Now, to make Metaverse less like bullshit and more like Star Trek, we'd need to make sure the world generation is actually available to the users. No asset stores, no app marketplace bullshit. We live in a multimodal LLM era - we already have all the components to do it like Star Trek did it: "Computer, create a medieval fantasy village, in style of England around year 1400, set next to a forest, with tall mountains visible in the distance", then walk around that world and tweak the defaults from there.

--

[0] - Ignoring the third use case that's occasionally implied on the show, and that's really obvious given it's the same one the Internet is for - and I'm not talking about cat pictures.

deadbabe · a year ago
I think you’re being short sighted. Imagine feeding in your favorite TV shows to a generative AI and being able to walk around in the world and talk to characters or explore it with other people.
NBJack · a year ago
It worked for Minecraft.

It was rough at first, and needed plenty of tuning, but the terrain and environments it's capable of certainly have a wide audience.
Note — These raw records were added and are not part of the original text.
/-- R46, R189, R241: a producer whose access has been performed writes its registers, which are full again, and its predicate, and
its flags join FSTAT; one for s registers does so in its slice, for the threads of its instruction. The slice waits no longer.
R102, R119, R139: a held draft whose producers have all written back commits: its entries leave in program order, their lines
leave the core's L1, and a new draft begins at the thread's PC with tracking and DRC clear. R81, R82, R86, R101, R106, R118,
R374, R377: a committed store is performed once those that have to precede it have been, and, for a release, once other devices
have acknowledged its thread's earlier stores: bytes of a scratchpad half, or of HBM or of host memory; a reduction joins the
queue at its home; one for another device's memory becomes a request; one that no longer reaches its place counts against its
gang. A byte that a higher LANE of the instruction has written stays (R81). R118, R251: the one queued reduction of a line, of a
sound atom, is applied at its home. -/
def Obligations.PendingEffectsArePerformed : Prop :=
  (∀ (s : State) (k l : Nat) (g : Gang) (q : Producer), s.gang? k = some g → l < g.threads.length → q.ready = true →
     let x := g.thread l
     (x.pend.find? (fun y => y.id = q.id && y.ready) = some q →
       ∃ t g', exec (.producerWriteback k l q.id) s = .next t ∧ OnlyGang s t k g' ∧
         { g' with threads := g.threads, slices := g.slices } = g ∧ (∀ j, j ≠ l → g'.thread j = g.thread j) ∧
         (∀ i, g'.slice i = if i = l / 4 then { g.slice i with blocked := false } else g.slice i) ∧
         g'.thread l = { x with
           v := (x.writeVs q.reg q.words q.value).v, bad := (x.writeVs q.reg q.words q.value).bad
           empty := (x.setFull q.reg q.words).empty, pend := x.pend.filter fun y => y.id ≠ q.id
           p := ((q.pred.map fun y => x.writeP y.1 y.2).getD x).p, badP := ((q.pred.map fun y => x.writeP y.1 y.2).getD x).badP
           fstat := x.fstat ||| q.flags }) ∧
     (x.pend.find? (fun y => y.id = q.id && y.ready) = .none → l / 4 < g.slices.length →
       (g.slice (l / 4)).pend.find? (fun y => y.id = q.id && y.ready) = some q →
       ∃ t g', exec (.producerWriteback k l q.id) s = .next t ∧ OnlyGang s t k g' ∧
         { g' with threads := g.threads, slices := g.slices } = g ∧ (∀ i, i ≠ l / 4 → g'.slice i = g.slice i) ∧
         g'.slice (l / 4) = { (g.slice (l / 4)).writeSs q.reg q.words q.value with
           blocked := false, pend := (g.slice (l / 4)).pend.filter fun y => y.id ≠ q.id } ∧
         ∀ j, j < g.threads.length →
           g'.thread j = if q.members.getLsbD j then { g.thread j with fstat := (g.thread j).fstat ||| q.flags } else g.thread j)) ∧
  (∀ (s : State) (k l : Nat) (g : Gang), s.gang? k = some g → l < g.threads.length → (g.thread l).drain = true → g.busy l = false →
     ∃ t g', exec (.draftCommit k l) s = .next t ∧ t.gang? k = some g' ∧ g'.rest = g.rest ∧ g'.slices = g.slices ∧
       (∀ j, j ≠ l → g'.thread j = g.thread j) ∧ (∀ j, j ≠ k → t.gang? j = s.gang? j) ∧
       g'.thread l = { g.thread l with
         dstart := (g.thread l).pc, dloopd := (g.thread l).loopd, dentries := (g.thread l).entries, dxm := 0, dwm := 0, dext := 0, drc := 0, buf := [], drain := false, solo := false } ∧
       { t.mem with topped := s.mem.topped } = { s.mem with inflight := s.mem.inflight ++ (g.thread l).buf } ∧
       (∀ e ∈ (g.thread l).buf, ∀ pa, e.place = .phys pa → Tab.get? (t.core (coreOf k)).l1 (lineOf pa) = .none) ∧
       t.link.steady = s.link.steady ∧ { t with gangs := s.gangs, mem := s.mem, cores := s.cores, link := s.link } = s) ∧
  (∀ (s : State) (e : StoreEntry) (pre post : List StoreEntry), s.mem.inflight = pre ++ e :: post → e ∉ pre → e ∉ post →
     (∀ x ∈ pre, mustPrecede x e = false) → s.remoteStores e.tag (some e.lane) = false →
     let s0 := { s with mem := { s.mem with inflight := pre ++ post } }
     let whole := ∀ j, j < e.size → s.mem.passedOver e j = false
     (e.op = .write → e.size ≠ 0 → (∀ j, j < e.size → s.mem.passedOver e j = true) →
       exec (.storeApplyAtHome pre.length) s = .next s0) ∧
     (∀ blk odd off b, whole → e.place = .scratch blk odd off → s.block? blk = some b →
       ∃ t b', exec (.storeApplyAtHome pre.length) s = .next t ∧ t.block? blk = some b' ∧
         WrittenHalf (b.half odd) (b'.half odd) off e.size e.data e.fill ∧ b'.half (!odd) = b.half (!odd) ∧
         (∀ j, j ≠ blk → t.block? j = s.block? j) ∧ { t with blocks := s.blocks } = s0) ∧
     (∀ pa a, whole → e.place = .phys pa → e.op = .write →
       (s.target pa = .hbm a ∧ ∀ x ∈ s.mem.redq, x.place.line ≠ .phys (lineOf a)) ∨ (∃ h, s.target pa = .host h ∧ a = pa) →
       ∃ t, exec (.storeApplyAtHome pre.length) s = .next t ∧ WrittenHome s0 t a e.size e.data) ∧
     (∀ pa a op ty, e.place = .phys pa → e.op = .red op ty → s.target pa = .hbm a →
       exec (.storeApplyAtHome pre.length) s = .next { s with
         mem := { s.mem with inflight := pre ++ post, redq := s.mem.redq ++ [{ e with place := .phys a }] } }) ∧
     (∀ pa c k g, whole → e.place = .phys pa → s.target pa = .fail c → s.gang? k = some g → g.tag = e.tag → g.gstate ≠ .ended →
       ∃ t g', exec (.storeApplyAtHome pre.length) s = .next t ∧ t.gang? k = some g' ∧ g'.failedStores = g.failedStores + 1) ∧
     ∀ pa dev off, whole → e.place = .phys pa → s.target pa = .remote dev off →
       (s.link.requests.filter fun r => r.dev = dev).length < 4096 →
       s.keySpent dev = false →
       ∃ t r, exec (.storeApplyAtHome pre.length) s = .next t ∧ t.mem = s0.mem ∧ t.link.requests = s.link.requests ++ [r] ∧
         r.dev = dev ∧ r.off = off ∧ r.seq = Tab.getD s.link.nextSeq dev 0 ∧ r.src = .store e.tag e.lane e.epoch ∧ r.sent = s.clock ∧
         (r.op = match e.op with | .write => .write e.size e.data | .red op t => .red op t e.data) ∧
         Tab.getD t.link.nextSeq dev 0 = (Tab.getD s.link.nextSeq dev 0 + 1) % 2 ^ 32 ∧ s.Still t ∧ t.blocks = s.blocks) ∧
  (∀ (s : State) (e : StoreEntry) (pre post : List StoreEntry) (pa op : Nat) (ty : Ty), s.mem.redq = pre ++ e :: post →
     e.place = .phys pa → e.op = .red op ty → (∀ x ∈ pre ++ post, x.place.line ≠ .phys (lineOf pa)) →
     NatSet.has s.mem.poison (atomOf pa) = false → NatSet.has s.mem.latent (atomOf pa) = false → s.injects pa ty.bytes = false →
     ∃ t, exec (.redApply pre.length) s = .next t ∧
       WrittenHome { s with mem := { s.mem with redq := pre ++ post } } t pa ty.bytes
         (newValue op ty (Mem.readN s.mem.bytes pa ty.bytes) e.data))

/-- R22: a slice whose rotation count has reached 64 rotates to the smallest PC of its candidates above the one it selects, if there
is one. R22: a slice leaves rotation after 64 instructions, or with no live thread of the path left; its count is zero. R365: a
swap that fits is made where no entry goes out, or the outgoing one has yielded, or waits past its KEEP window, and the incoming
one is the oldest that is ready; an aged one where the outgoing entry entered first, past its KEEP window, and the incoming one
has waited for 1,024 cycles. -/
def Obligations.SlicesAreScheduled : Prop :=
  (∀ (s : State) (k sl : Nat) (g : Gang) (p q : Pc), s.gang? k = some g → sl < g.slices.length → (g.slice sl).rotCount = 64 →
     (g.slice sl).rot = .none →
     let c := g.chooseFrom (s.skipped k g) sl
     minPc (c.map fun i => (g.thread i).pc) = some p → q ∈ c.map (fun i => (g.thread i).pc) → p < q →
     (∀ i ∈ c, p < (g.thread i).pc → q ≤ (g.thread i).pc) →
     ∃ t, exec (.rotationEnter k sl) s = .next t ∧ OnlyGang s t k (g.setSlice sl { g.slice sl with
       rot := some ⟨laneSet (c.filter fun i => (g.thread i).pc == q), 64⟩ })) ∧
  (∀ (s : State) (k sl : Nat) (g : Gang) (r : Rotation), s.gang? k = some g → sl < g.slices.length → (g.slice sl).rot = some r →
     r.left = 0 ∨ (∀ i ∈ g.liveOf sl, r.path.getLsbD i = false) →
     ∃ t, exec (.rotationLeave k sl) s = .next t ∧ OnlyGang s t k (g.setSlice sl { g.slice sl with rot := .none, rotCount := 0 })) ∧
  (∀ (s : State) (kOut kIn : Nat) (out inn : BitVec 16), s.swapFits kOut out kIn inn = true →
     (out = 0 → ∃ t, exec (.subgangSwap kOut out kIn inn) s = .next t ∧ Swapped s t kOut out kIn inn) ∧
     (∀ a, s.gang? kOut = some a → (∀ i ∈ slicesOf out, (a.slice i).yielded = true) ∨
         (s.waitingSlices kOut out = true ∧ ∀ i ∈ slicesOf out, (a.slice i).keepUntil ≤ s.clock) →
       s.oldestReady kIn inn (s.entryQuads kOut out) = true →
       ∃ t, exec (.subgangSwap kOut out kIn inn) s = .next t ∧ Swapped s t kOut out kIn inn) ∧
     (∀ a q, out ≠ 0 → s.gang? kOut = some a → (∀ i ∈ slicesOf out, (a.slice i).keepUntil ≤ s.clock) →
       let qs := (s.entryQuads kOut out).filter (s.entryQuads kIn inn).contains
       q ∈ qs → (∀ e ∈ s.entriesIn (coreOf kOut) q true, s.enteredAt (kOut, out) ≤ s.enteredAt e) →
       s.enteredAt (kIn, inn) + 1024 ≤ s.clock → s.oldestReady kIn inn qs = true →
       ∃ t, exec (.agedSwap kOut out kIn inn) s = .next t ∧ Swapped s t kOut out kIn inn))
But as far as pure, unbridled generation goes, yeah; I'm sure there will be plenty of slop made in the coming decade.

hex4def6 · a year ago
I think it has its place. For 'background filler' I think it makes a lot of sense; stuff which you don't need to care about, but whose absence can make something feel less real.
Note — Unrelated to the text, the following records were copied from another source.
theorem still_foldl {α : Type} (f : State → α → State) (h : ∀ (s : State) (a : α), s.Still (f s a)) (l : List α) (s : State) :
    s.Still (l.foldl f s) := by
  induction l generalizing s with
  | nil => exact .refl s
  | cons a l ih => exact (h s a).trans (ih _)

theorem deaf_latch (g : Gang) (n : Nat) : (g.latch n).deaf = g.deaf := by
  unfold Gang.latch; split <;> rfl

theorem deaf_latchWhere (g : Gang) (f : Token → Bool) : (g.latchWhere f).deaf = g.deaf := by
  unfold Gang.latchWhere
  apply foldl_keeps (v := Gang.deaf)
  intro g n
  split
  · split
    · exact deaf_latch _ _
    · rfl
  · rfl

theorem still_modGang (s : State) (k : Nat) (f : Gang → Gang) (h : ∀ g, (f g).deaf = g.deaf) : s.Still (s.modGang k f) where
  focus := rfl
  clock := rfl
  gens := rfl
  gangs j := by
    rw [State.gang?_modGang]
    split
    · rename_i e; subst e; cases s.gang? j <;> simp [h]
    · rfl

theorem still_fireMonitor (s : State) (m : Monitor) : s.Still (s.fireMonitor m) :=
  still_pre (still_modGang _ _ _ fun g => deaf_latch g _) rfl rfl rfl

theorem still_monitorsAfter (s : State) (pa : Nat) : s.Still (s.monitorsAfter pa) :=
  still_foldl _ (fun s m => by split <;> first | exact still_fireMonitor s m | exact .refl s) _ _

theorem still_homeWrite (s : State) (pa n x : Nat) : s.Still (s.homeWrite pa n x) :=
  still_pre (still_monitorsAfter _ pa) rfl rfl rfl

theorem still_sendChannel (s : State) (cl ch : Nat) (m : Message) : s.Still (s.sendChannel cl ch m).1 := by
  unfold State.sendChannel
  simp only
  split <;> exact still_same rfl rfl rfl

theorem still_logError (s : State) (k : LogKind) (a b c d e : Nat) : s.Still (s.logError k a b c d e) := by
  unfold State.logError
  simp only
  split
  · exact still_same rfl rfl rfl
  · split
    · exact ((still_homeWrite s _ _ _).trans (still_homeWrite _ _ _ _)).trans (still_same rfl rfl rfl)
    · exact ((still_homeWrite s _ _ _).trans (still_homeWrite _ _ _ _)).trans
        (still_pre (still_sendChannel _ _ _ _) rfl rfl rfl)

theorem still_spareRow (s : State) (pa : Nat) : s.Still (s.spareRow pa) := by
  unfold State.spareRow
  simp only
  split
  · exact still_pre (still_logError _ _ _ _ _ _ _) rfl rfl rfl
  · exact still_logError _ _ _ _ _ _ _

theorem still_markPoison (s : State) (pa asid : Nat) : s.Still (s.markPoison pa asid) := by
  have key : ∀ (b : State) (i a : Nat), s.Still b → s.Still
      (if (b.logError .poisoned 0 i a 1 asid).rel.rowthr ≠ 0 ∧
          (b.logError .poisoned 0 i a 1 asid).rel.rowthr ≤ Tab.getD s.rel.rowEvents (Config.rowOfAddress pa) 0 + 1 then
        (b.logError .poisoned 0 i a 1 asid).spareRow pa else b.logError .poisoned 0 i a 1 asid) := by
    intro b i a h
    have h1 := h.trans (still_logError b .poisoned 0 i a 1 asid)
    split
    · exact h1.trans (still_spareRow _ _)
    · exact h1
  exact key _ _ _ (still_same rfl rfl rfl)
To me, this takes the place / augments procedural generation stuff. NPC crowds in which none of the participants are needed for the plot, but in which you can have unique clothing / appearance / lines is not "needed" for a game, but can flesh it out when done thoughtfully.

Recall the lambasting Cyberpunk 2077 got for its NPCs that cycled through a seemingly very limited number of appearances, to the point that you'd see clones right next to each other. This would solve that sort of problem, for example.

noch · a year ago
> a Metaverse consisting of infinite procedural slop sounds about as appealing as reading infinite LLM generated books

Take a look at the ImgnAI gallery (https://app.imgnai.com/) and tell me: can you paint better and more imaginatively than that? Do you know anyone in your immediate vicinity who can?

Read this satirical speech by Claude, in French https://x.com/pmarca/status/1881869448275177764) and in English (https://x.com/pmarca/status/1881869651329913047) and tell me: can you write fiction more entertaining or imaginative than that? Is there someone in your vicinity who can?

Perhaps that's mundane, so is there someone in your vicinity who can reason about a topic in mathematics/physics as well as this: https://x.com/hsu_steve/status/1881696226669916408 ?

Probably your answer is "yes, obviously!" to all the above.

My point: deep learning works and the era of slop ended ages ago except that some people are still living in the past or with some cartoon image of the state of the art.

> "Cost to zero" implies drinking directly from the AI firehose with no human in the loop

No. It means the marginal cost of production tends towards 0. If you can think it, then you can make it instantly and iterate a billion times to refine your idea with as much effort as it took to generate a single concept.

Your fixation on "content without a human directing them" is bizarre and counterproductive. Why is "no human in the loop" a prerequisite for productivity? Your fixation on that is confounding your reasoning.

Deutschland314 · a year ago
AR/VR doesn't has a 3D model issue.

It has a 'why would I strap on a headset for stuff I can do without'

I will not starting meeting friends just because of the meta verse. I have everything I need already.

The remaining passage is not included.